▶ [Record excerpts]
-- ==== Sys2Proof/Machine/Ctl.lean ====
section
/-! DEFINITION. Writes to a die's control region: R5, R6, R248, R253, R288, R293, R323, R336, R338, R339, R377, R379,
R380, R385, R390, R403, R410, R418, R422, R427, R432, R434, R436, R439. -/

namespace Sys2Proof.Machine

/-- Mask of the bits `lo` to `lo + n - 1`. -/
def bits (lo n : Nat) : Nat := (2 ^ n - 1) * 2 ^ lo

/-- `old` with the bits of `m` taken from `v`. -/
def merge64 (old m v : Nat) : Nat := (old &&& (2 ^ 64 - 1 - m % 2 ^ 64)) ||| (v &&& m)

/-- Bits that a write reaches of the RW words that only hold a value (R5, R6, R248, R253, R336, R340, R377, R379, R418,
R436). -/
def plainMask (w : Nat) : Option Nat :=
  if w = 0x102200 then some (bits 0 32)
  else if w = 0x208000 then some (bits 0 16)
  else if w = 0x300010 then some (bits 0 11)
  else if w = 0x300200 then some (bits 12 52 + bits 0 5)
  else if w = 0xA00100 ∨ w = 0xB00100 then some (bits 0 64)
  else if 0xA01040 ≤ w ∧ w < 0xA01080 then some (bits 0 64)
  else if w = 0xA01080 then some (bits 0 9)
  else if w = 0xB00000 then some (bits 0 54)
  else if 0x700000 ≤ w ∧ w < 0x700400 ∧ w % 32 = 8 then some (bits 3 61)
  else none

/-- A head register takes a value between the old head and the tail (R377, R379). -/
def headTo (head tail v : W32) : W32 := if (v - head).toNat ≤ (tail - head).toNat then v else head

/-- Clear the bits of a W1C field that a write names. -/
def w1c (n : Nat) (old : BitVec n) (v : Nat) : BitVec n := old &&& ~~~(BitVec.ofNat n v)

/-- The command bits of a context's control block (R385). -/
def State.ctxCmd (s : State) (d ctx cmd : Nat) : State :=
  match cmd with
  | 1 => s.preemptDrain d ctx
  | 2 => s.preemptSave d ctx
  | 3 => s.contextResume d ctx
  | 4 => s.contextReset d ctx 1
  | _ => s

/-- The command bits of a plate's control register (R390); a plate answers on its own die. -/
def State.plateCmd (s : State) (d p cmd : Nat) : State :=
  if p / 4 ≠ d then s
  else if cmd = 1 ∧ s.canLose p then s.plateLost p 4
  else if cmd = 2 then s.plateReset p
  else s

/-- The write of a word that carries out a command: `size` bytes were written, `v` holds their bits. -/
def State.ctlCommand (s : State) (d w size v : Nat) : State :=
  if w = 0xA00108 ∧ size = 4 then s.pageZero d (v % 2 ^ 32)
  else if w = 0xA01000 then (if field v 10 2 = 1 then s.keyLoad d v else if field v 10 2 = 2 then s.keyErase d v else s)
  else if w = 0xB00008 ∧ size = 8 then s.pageClass d v
  else if w = 0xB00108 ∧ size = 4 then s.invalidate d (v % 2 ^ 32)
  else if w = 0xB00200 ∧ size = 8 then s.disarmCommand d v
  else if w = 0x300020 then s.fresp d v
  else s

/-- The write of a word whose fields have behaviour of their own; `m` are the bits written, `v` their values, and the
rest of the word keeps what it holds. -/
def State.ctlFields (s : State) (d w m v : Nat) : State :=
  let x := s.die d
  let new := merge64 (x.reg w) m v
  if 0x100000 ≤ w ∧ w < 0x102000 then
    (if field w 3 2 = 2 ∧ field w 5 2 < 3 ∧ bitN v 15 then
       s.modCore (64 * d + field w 7 6) fun c => c.modChain (field w 5 2) fun h => { h with err := false }
     else s)
  else if 0x102000 ≤ w ∧ w < 0x102200 then
    s.modCore (64 * d + field w 3 6) fun c => { c with mxSoft := w1c 32 c.mxSoft v, mxHard := w1c 16 c.mxHard (v / 2 ^ 32) }
  else if 0x200000 ≤ w ∧ w < 0x208000 then s.descWrite d (field w 5 10) (w % 32) m v
  else if w = 0x300000 then (s.modDie d fun y => y.setReg w (new &&& (bits 12 52 + bits 0 5))).deliverFaults d 65536
  else if w = 0x300008 then
    (s.modDie d fun y => { y with fhead := headTo y.fhead y.ftail (BitVec.ofNat 32 (merge64 y.fhead.toNat m v)) }).deliverFaults d 65536
  else if 0x300100 ≤ w ∧ w < 0x300180 then s.plateCmd d (field w 3 4) (field v 4 4)
  else if w = 0x300208 then
    s.modDie d fun y => { y with shead := headTo y.shead y.stail (BitVec.ofNat 32 (merge64 y.shead.toNat m v)) }
  else if w = 0x300210 then
    s.modDie d fun y => { (y.setReg w (new &&& bits 32 11)) with slost := w1c 32 y.slost v }
  else if 0x400000 ≤ w ∧ w < 0x410000 then
    (if w % 16 = 0 then (s.modDie d fun y => y.setReg w (new &&& bits 32 32)).ctxCmd d (field w 4 12) (v % 8) else s)
  else if 0x500000 ≤ w ∧ w < 0x508000 then
    (let t := (w - 0x500000) / 2048
     let o := w % 2048
     if o = 0 then s.treeEnable d t new
     else if 0x100 ≤ o ∧ o < 0x500 ∧ o % 16 = 0 ∧ !x.treeOn t then
       s.modDie d fun y => y.setReg w (new &&& (bits 61 3 + bits 48 6 + bits 47 1 + bits 40 6 + bits 39 1 + bits 32 6 + bits 31 1 + bits 24 6 +
         bits 23 1 + bits 16 6))
     else s)
  else if 0x600000 ≤ w ∧ w < 0x600180 then
    (let s1 := s.modDie d fun y => y.setReg w (new &&& bits 16 16)
     if field v 4 4 = 1 then s1.sliceRetire d (field w 3 6) else s1)
  else if 0x700000 ≤ w ∧ w < 0x700400 ∧ w % 32 = 0 then
    s.modDie d fun y =>
      let z := y.setReg w (new &&& (bits 6 58 + 1))
      if bitN v 0 then { z with fedCount := z.fedCount.set (field w 5 5) 0 } else z
  else if w = 0x701000 then s.modDie d fun y => y.setReg w (max 1000 (new % 2 ^ 32))
  else if 0x800000 ≤ w ∧ w < 0x820000 ∧ w % 65536 < 1024 ∧ w % 64 = 0 then
    s.modDie 0 fun y => y.setReg w (merge64 (y.reg w) m v &&& bits 12 28)
  else if 0x900000 ≤ w ∧ w < 0x980000 then s.ctxWrite d w new
  else if 0x980000 ≤ w ∧ w < 0x990000 then
    (let c := field w 4 12
     if w % 16 = 0 then
       s.modDie d fun y =>
         let h := y.ehead.get c 0
         { y with ehead := y.ehead.set c (headTo h (y.etail.get c 0) (BitVec.ofNat 32 (merge64 h.toNat m v))) }
     else s.modDie d fun y => { y with elost := y.elost.set c (w1c 32 (y.elost.get c 0) v) })
  else
    match plainMask w with
    | some k =>
      s.modDie d fun y => y.setReg w (if w = 0x208000 then max 1 (new &&& k) else new &&& k)
    | none => s

/-- A write of `size` bytes at an offset of a die's control region, which lies in one aligned word of 8 bytes: words of
the registers (R6), heap-grant pages (R293), notify pages (R339). A read-only field ignores it, and a die that is not
ready discards it (R439). -/
def State.ctlWrite (s : State) (d off size val : Nat) : State :=
  let w := off / 8 * 8
  let lo := 8 * (off % 8)
  let m := bits lo (8 * size)
  let v := val % 2 ^ (8 * size) * 2 ^ lo
  if size = 0 ∨ 8 < off % 8 + size ∨ 4 ≤ d ∨ (s.die d).br ≠ 4 then s
  else if 0x1000000 ≤ off ∧ off < 0x2000000 then
    (if off % 4096 = 0 ∧ size = 8 then s.heapGrant d (off / 4096 % 4096) v else s)
  else if 0x2000000 ≤ off ∧ off < 0x2400000 then (if off % 4096 = 0 then s.notify d (off / 4096 % 1024) size v else s)
  else if 0x1000000 ≤ off then s
  else if w = 0xA00108 ∨ w = 0xA01000 ∨ w = 0xB00008 ∨ w = 0xB00108 ∨ w = 0xB00200 ∨ w = 0x300020 then
    (if off % 8 = 0 then s.ctlCommand d w size v else s)
  else s.ctlFields d w m v

/-- CONTROL_REGISTER_WRITE (R6). -/
def execControlRegisterWrite (die off size val : Nat) (s : State) : Out := .next (s.ctlWrite die off size val)
/-- QUEUE_DESCRIPTOR_WRITE: a 64-bit write at an offset of the descriptors (R338). -/
def execQueueDescriptorWrite (die off val : Nat) (s : State) : Out :=
  if off < 0x8000 then .next (s.ctlWrite die (0x200000 + off / 8 * 8) 8 val) else .next s
/-- FHEAD (R379). -/
def execFhead (die val : Nat) (s : State) : Out := .next (s.ctlWrite die 0x300008 4 val)
/-- FAULT_DELIVERY_ENABLE: a 64-bit write of FBASE and LOGN (R379). -/
def execFaultDeliveryEnable (die val : Nat) (s : State) : Out := .next (s.ctlWrite die 0x300000 8 val)
/-- FED_BARRIER_EN: a 64-bit write of a barrier's first word (R418). -/
def execFedBarrierEn (die k val : Nat) (s : State) : Out :=
  if k < 32 then .next (s.ctlWrite die (0x700000 + 32 * k) 8 val) else .next s

end Sys2Proof.Machine
end

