/-- ORDERING_POINT_ACCESS: the access of a lane is performed (R263). Whether the L1 serves a load that may hit there, and
whether a slice holds a read, is a free choice; host memory answers by HOST_COMPLETION. -/
def execOrderingPointAccess (id lane : Nat) (s : State) : Out :=
  match s.opAt id with
  | none => .next s
  | some o =>
    match o.accs.find? fun x => x.lane == lane with
    | none => .next s
    | some a =>
      if !s.accReady o a then .next s
      else
        let s := s.fabPacket a.pa
        match o.kind with
        | .spld | .spst => if s.groups.has o.gid then .next (s.spStep o a) else .next s
        | .load | .cld =>
          let q := if s.l1Serves o a || s.mayHold o a then s.choose else (0, s)
          let hit := s.l1Serves o a && (isHost a.pa || q.1 % 2 == 0)
          let d := dieOf o.core
          let u := if hit then q.2 else q.2.endHolds o a
          if (s.die d).heldReads.contains (holdId id lane) then .next s
          else if isHost a.pa && !hit then .next s
          else if hit then .next (q.2.loadStep o a true 0)
          else if u.mayHold o a && q.1 / 2 % 2 == 1 then .next (u.hold o a)
          else .next (u.loadStep o a false (1 + holdId id lane))
        | .store => if isHost a.pa then .next s else .next (s.storeStep o a)
        | .atom => if isHost a.pa then .next s else .next (s.atomStep o a)
        | .pref => .next (s.prefStep o a)
        | _ => .next s

/-- STORE_ACKNOWLEDGE: the access counts as complete (R122). -/
def execStoreAcknowledge (id lane : Nat) (s : State) : Out :=
  match s.opAt id with
  | none => .next s
  | some o =>
    if (o.kind = .store ∨ o.kind = .vst) ∧ o.accs.any fun x => x.lane == lane && x.st == .perf && !x.late then
      .next ((s.modAccs id (fun x => x.lane == lane && x.st == .perf) fun x => { x with st := .done }).overOp id)
    else .next s

/-! Completion (R30, R33). -/

/-- Registers that an access of a word delivers to its lane. -/
def MemOp.nregs (o : MemOp) : Nat :=
  match o.kind with
  | .load => if o.size = 8 then 2 else 1
  | .atom => if o.mpath then 0 else if o.size = 8 then 2 else 1
  | .spld | .cld => 1
  | .vldEq | .vldLe => 8
  | _ => 0

/-- The value of an access as its registers hold it (R118). -/
def MemOp.value (o : MemOp) (a : Acc) : BitVec 256 :=
  if o.signed then BitVec.ofInt 256 ((BitVec.ofNat (8 * o.size) a.data.toNat).toInt) else a.data

/-- Register `i` of an access, written (R33, R87). -/
def MemOp.deliver (o : MemOp) (a : Acc) (i : Nat) (w : Wave) : Wave :=
  let v : W32 := (o.value a >>> (32 * i)).setWidth 32
  if o.sca then { w with sregs := w.sregs.set (o.reg + i) v } else w.setReg o.opfile (o.reg + i) a.lane v

/-- Whether an access has its data to deliver. -/
def MemOp.hasData (o : MemOp) (a : Acc) : Bool := a.st == .perf || (o.kind == .atom && a.st == .done)

/-- Every register that an access has still to write. -/
def MemOp.deliverAll (o : MemOp) (w : Wave) : Wave :=
  o.accs.foldl
    (fun v a => if o.hasData a then (List.range o.nregs).foldl (fun u i => if a.gone.getLsbD i then u else o.deliver a i u) v else v) w

/-- One register of one lane is written before the flag falls: of a memory word, or of a drain (R33). -/
def State.deliverOne (s : State) (id lane reg : Nat) : State :=
  match s.opAt id with
  | none =>
    (match (s.cores.filterMap fun c => (c.2.mchain.find? fun o => o.id == id).map fun o => (c.1, o)).head? with
     | some (c, o) => if lane < 32 then s.drainOne c o (32 * reg + lane) else s
     | none => s)
  | some o =>
    match o.accs.find? fun x => x.lane == lane with
    | none => s
    | some a =>
      if o.hasData a && reg < o.nregs && !a.gone.getLsbD reg && (s.wave (waveKey o.core o.slot)).gid == some o.gid then
        (s.modWave (waveKey o.core o.slot) fun w => o.deliver a reg w).modAccs id (fun x => x.lane == lane) fun x =>
          { x with gone := x.gone ||| BitVec.ofNat 8 (2 ^ reg) }
      else s

/-- Whether every access of a word is complete but for its registers. -/
def MemOp.settled (o : MemOp) : Bool :=
  o.pendSl.isEmpty && o.zread == 0 && o.accs.all fun a => a.st == .done || a.st == .failed || (a.st == .perf && o.nregs != 0)

/-- LONG_LATENCY_COMPLETE: the word has completed for every lane: its registers are written, its flag falls (R30, R31), and
an acquire has emptied the L1 as its scope asks (R123, R260). While a trap of some of its lanes is held or handled, only the
other lanes' registers are written (R139). -/
def execLongLatencyComplete (id : Nat) (s : State) : Out :=
  match s.opAt id with
  | none => .next s
  | some o =>
    if !o.settled then .next s
    else
      let key := waveKey o.core o.slot
      if (s.wave key).gid ≠ some o.gid then .next (s.dropOp id)
      else
        let s1 := s.modWave key fun w => o.deliverAll w
        if o.halted || o.accs.any fun a => a.st == .failed then
          .next (s1.modAccs id (fun a => o.hasData a) fun a => { a with st := .done, gone := 0xFF })
        else
          let s2 := (s1.modWave key fun w => w.lower o.flag).dropOp id
          .next (if o.acq && s.acqDrops o.core o.scope then s2.dropL1 o.core else s2)

end Sys2Proof.Machine
end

▶ [Task to complete] Search the listing above for the string "holdId" and copy each line that has it.

▶ [Result for this exercise]
          if (s.die d).heldReads.contains (holdId id lane) then .next s
          else .next (u.loadStep o a false (1 + holdId id lane))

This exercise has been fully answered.